● TASK REQUIREMENTS: Exactly reproduce the data from its first line through the line with "completion the part", leaving out every line after it.

● EXERCISE DATA:
/-! ## Load, service and resets (chapter 11) -/

/-- R162, R168, R170, R171, R172: PORTS is taken once in a load, and both ports join. At the load
completion the part enters RUNNING: the update timer starts, the arbiter decides, and CONFIG_FALLBACK,
CAMERA_LOST and CAMERA_MISMATCH are raised as R171 and R24 say. What the sections give is that of
`LoadFallsBackBySection`. That PORTS_TAKEN is a step of its own, and that LOAD_COMPLETION takes PORTS where it
has not happened, is the model's choice (log 22); that PORTS_TAKEN again or outside STARTING, and
LOAD_COMPLETION outside STARTING, change nothing is log 2. -/
def Obligations.LoadTakesPortsAndEntersRunning : Prop :=
  (∀ s : State, s.mode = .starting → s.loader.portsTaken = false →
    ∃ t, exec .portsTaken s = .next t ∧
      t.loader.mode = .starting ∧ t.loader.portsTaken = true ∧
      t.ports.enable = t.loaded.ports.enable ∧
      t.ports.pendingSets = { s.ports.pendingSets with body := 0#16, chassis := 0#16 } ∧
      (∀ p, (t.ports.can.get p).state = .active ∧ (t.ports.can.get p).timer = some s.ms ∧
        (t.ports.can.get p).txErrors = 0 ∧ (t.ports.can.get p).rxErrors = 0 ∧
        ∃ data, (t.ports.can.get p).store =
          (s.ports.can.get p).store ++ [⟨t.loaded.ports.base.get p + 2, data, .unasked⟩]) ∧
      t.loaded =
        { s.loaded with ports := ((sectionBytes s.flash.cells 9).bind parsePorts).getD portsFallback } ∧
      t.loader.fellBack = (s.loader.fellBack || ((sectionBytes s.flash.cells 9).bind parsePorts).isNone) ∧
      KeepsBut [.loader, .loaded, .ports] s t) ∧
  (∀ s : State, s.mode ≠ .starting ∨ s.loader.portsTaken = true → exec .portsTaken s = .next s) ∧
  (∀ s : State, s.mode = .starting → s.loader.portsTaken = true →
    ∃ t, exec .loadCompletion s = .next t ∧
      t.loader.mode = .running ∧
      t.loaded = (loadSections s.flash.cells s.loaded.ports).loaded ∧
      t.motion = ⟨(loadSections s.flash.cells s.loaded.ports).cells, Quad.all none⟩ ∧
      t.tracker = { s.tracker with timer := some s.ms } ∧
      t.alert = { s.alert with warningLevel := t.loaded.warningLevel } ∧
      t.arbiter = decideArbiter { s.arbiter with home := t.loaded.home } ∧
      (∀ g, t.compositor.generators.get g =
        (let c := t.loaded.generators.get g
         ⟨c.offWidth, c.onWidth, .off, c.offWidth, c.source, armValue t c.source, false⟩)) ∧
      t.compositor = { s.compositor with generators := t.compositor.generators } ∧
      NoticesOnly s t ∧
      NoticesRaised
        ((if s.loader.fellBack ∨ (loadSections s.flash.cells s.loaded.ports).fell then [.configFallback] else []) ++
          (if ∃ c, (s.intake.get c).link ≠ .live then [.cameraLost] else []) ++
          (if ∃ c, (s.intake.get c).episode = true then [.cameraMismatch] else [])) s t ∧
      KeepsBut [.loader, .loaded, .motion, .tracker, .alert, .arbiter, .compositor, .ports] s t) ∧
  (∀ s : State, s.mode = .starting → s.loader.portsTaken = false →
    ∃ u, exec .portsTaken s = .next u ∧ exec .loadCompletion s = exec .loadCompletion u) ∧
  ∀ s : State, s.mode ≠ .starting → exec .loadCompletion s = .next s

/-- R172, with the fallbacks of R6, R46, R53, R86, R87, R94, R99, R108, R114 and R149 and the view layouts of
R115: when a section's bytes can be read, and what the load takes from a section that passes and from one that
fails. A failed header gives every section its fallback. That flash and map area which nothing has written
read 0xFF is the model's choice (log 7). -/
def Obligations.LoadFallsBackBySection : Prop :=
  (∀ (flash : List Host.Cell) (ports : PortsConfig),
    let bytes (a n : Nat) : List Byte := (List.range n).map fun i => sparseRead erased flash (a + i)
    let header := bytes 0 12
    let count := byteAt header 6
    let headerFits : Prop :=
      u32At header 0 = 0x36344353 ∧ u16At header 4 = 1 ∧ 1 ≤ count ∧ count ≤ 16 ∧
        (crc16 (bytes 0 8 ++ bytes 12 (12 * count))).toNat = u16At header 8
    let entry (n : Nat) : List Byte := bytes (12 + 12 * n) 12
    let names (code n : Nat) : Prop := n < count ∧ byteAt (entry n) 0 = code
    let r := loadSections flash ports
    let watch := (sectionBytes flash 7).bind parseWatch
    let overlays := (sectionBytes flash 6).bind parseOverlays
    let sensors := (sectionBytes flash 4).bind parseSensors
    let layouts := (sectionBytes flash 1).bind (parseLayouts r.loaded.mapLength r.loaded.mapCells)
    let zones := (sectionBytes flash 3).bind parseZones
    let map := (sectionBytes flash 2).filter fun l => decide (l.length ≤ 4194304 ∧ l.length % 32 = 0)
    (∀ code l, sectionBytes flash code = some l ↔
      headerFits ∧ ∃ n, names code n ∧ (∀ m, names code m → m = n) ∧
        u32At (entry n) 4 + u32At (entry n) 8 ≤ 8388608 ∧ (crc16 l).toNat = u16At (entry n) 2 ∧
        l = bytes (u32At (entry n) 4) (u32At (entry n) 8)) ∧
    r.loaded.ports = ports ∧
    r.loaded.palette = ((sectionBytes flash 10).bind parsePalette).getD paletteFallback ∧
    r.loaded.gate = (sensors.map SensorsSection.gate).getD 80 ∧
    r.loaded.sensors = (sensors.map SensorsSection.sensors).getD [] ∧
    r.cells = ((sectionBytes flash 5).bind parseCells).getD [] ∧
    r.loaded.watchSets = (watch.map WatchSection.sets).getD watchFallback ∧
    r.loaded.targets = (watch.map WatchSection.targets).getD (Quad.all 110) ∧
    r.loaded.triggers = ((sectionBytes flash 8).bind parseTriggers).getD triggersFallback ∧
    r.loaded.overlays = (overlays.map OverlaysSection.objects).getD [] ∧
    r.loaded.generators = (overlays.map OverlaysSection.generators).getD generatorsFallback ∧
    r.loaded.mapLength = (map.map List.length).getD 0 ∧
    (map = none → r.loaded.mapCells = []) ∧
    (∀ l, map = some l → ∀ a, sparseRead erased r.loaded.mapCells a = l.getD a 0xFF#8) ∧
    (map = none ∨ layouts = none → r.loaded.home = 0 ∧ r.loaded.layouts = [plainQuad]) ∧
    (map ≠ none → ∀ x, layouts = some x → r.loaded.home = x.home ∧ r.loaded.layouts = x.layouts) ∧
    (let z := zones.getD ⟨500, .caution, 3, [⟨0, true, 0, 1000, 0, 300, .always, .caution, 1500, some r.loaded.home⟩]⟩
     r.loaded.staleLimit = z.stale ∧ r.loaded.warningLevel = z.warningLevel ∧
       r.loaded.warningGenerator = z.generator ∧
       r.loaded.zones = z.zones.map fun k =>
         { k with view := k.view.filter fun n => (findLayout r.loaded.layouts n).isSome }) ∧
    (r.fell = true ↔
      (sectionBytes flash 10).bind parsePalette = none ∨ sensors = none ∨ (sectionBytes flash 5).bind parseCells = none ∨
        watch = none ∨ (sectionBytes flash 8).bind parseTriggers = none ∨ overlays = none ∨ map = none ∨
        layouts = none ∨ zones = none) ∧
    (¬ headerFits → r.fell = true ∧ r.cells = [] ∧
      r.loaded =
        { layouts := [plainQuad]
          home := 0
          mapLength := 0
          mapCells := []
          zones := [⟨0, true, 0, 1000, 0, 300, .always, .caution, 1500, some 0⟩]
          staleLimit := 500
          warningLevel := .caution
          warningGenerator := 3
          sensors := []
          gate := 80
          overlays := []
          generators := generatorsFallback
          watchSets := watchFallback
          targets := Quad.all 110
          triggers := triggersFallback
          ports := ports
          palette := paletteFallback })) ∧
  generatorsFallback = ⟨⟨8, 8, .levelDanger⟩, ⟨15, 15, .cameraFault⟩, ⟨20, 10, .levelCaution⟩, ⟨9, 6, .warning⟩⟩ ∧
  watchFallback =
    ⟨⟨true, .sharp, .below, 6, 4, 45, .obscured⟩, ⟨true, .highClip, .above, 40, 10, 10, .glare⟩,
      ⟨true, .limit, .above, 60, 20, 30, .lowLight⟩, ⟨false, .sharp, .below, 0, 0, 1, .obscured⟩⟩ ∧
  triggersFallback.c0 = ⟨true, .alert, [3, 254, 254, 254], .any, 15, 255⟩ ∧
  triggersFallback.c1.enabled = false ∧ triggersFallback.c2.enabled = false ∧ triggersFallback.c3.enabled = false ∧
  plainQuad =
    ⟨0, false,
      (List.range 4).map fun i =>
        ⟨640 * (i % 2), 384 * (i / 2), 640, 384, .camera, .b, 0, 0, 0, 0, false, 0#8, 1#4 <<< i⟩,
      true, 0xF#4⟩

● TASK SOLUTION:
/-! ## Load, service and resets (chapter 11) -/

/-- R162, R168, R170, R171, R172: PORTS is taken once in a load, and both ports join. At the load
completion the part enters RUNNING: the update timer starts, the arbiter decides, and CONFIG_FALLBACK,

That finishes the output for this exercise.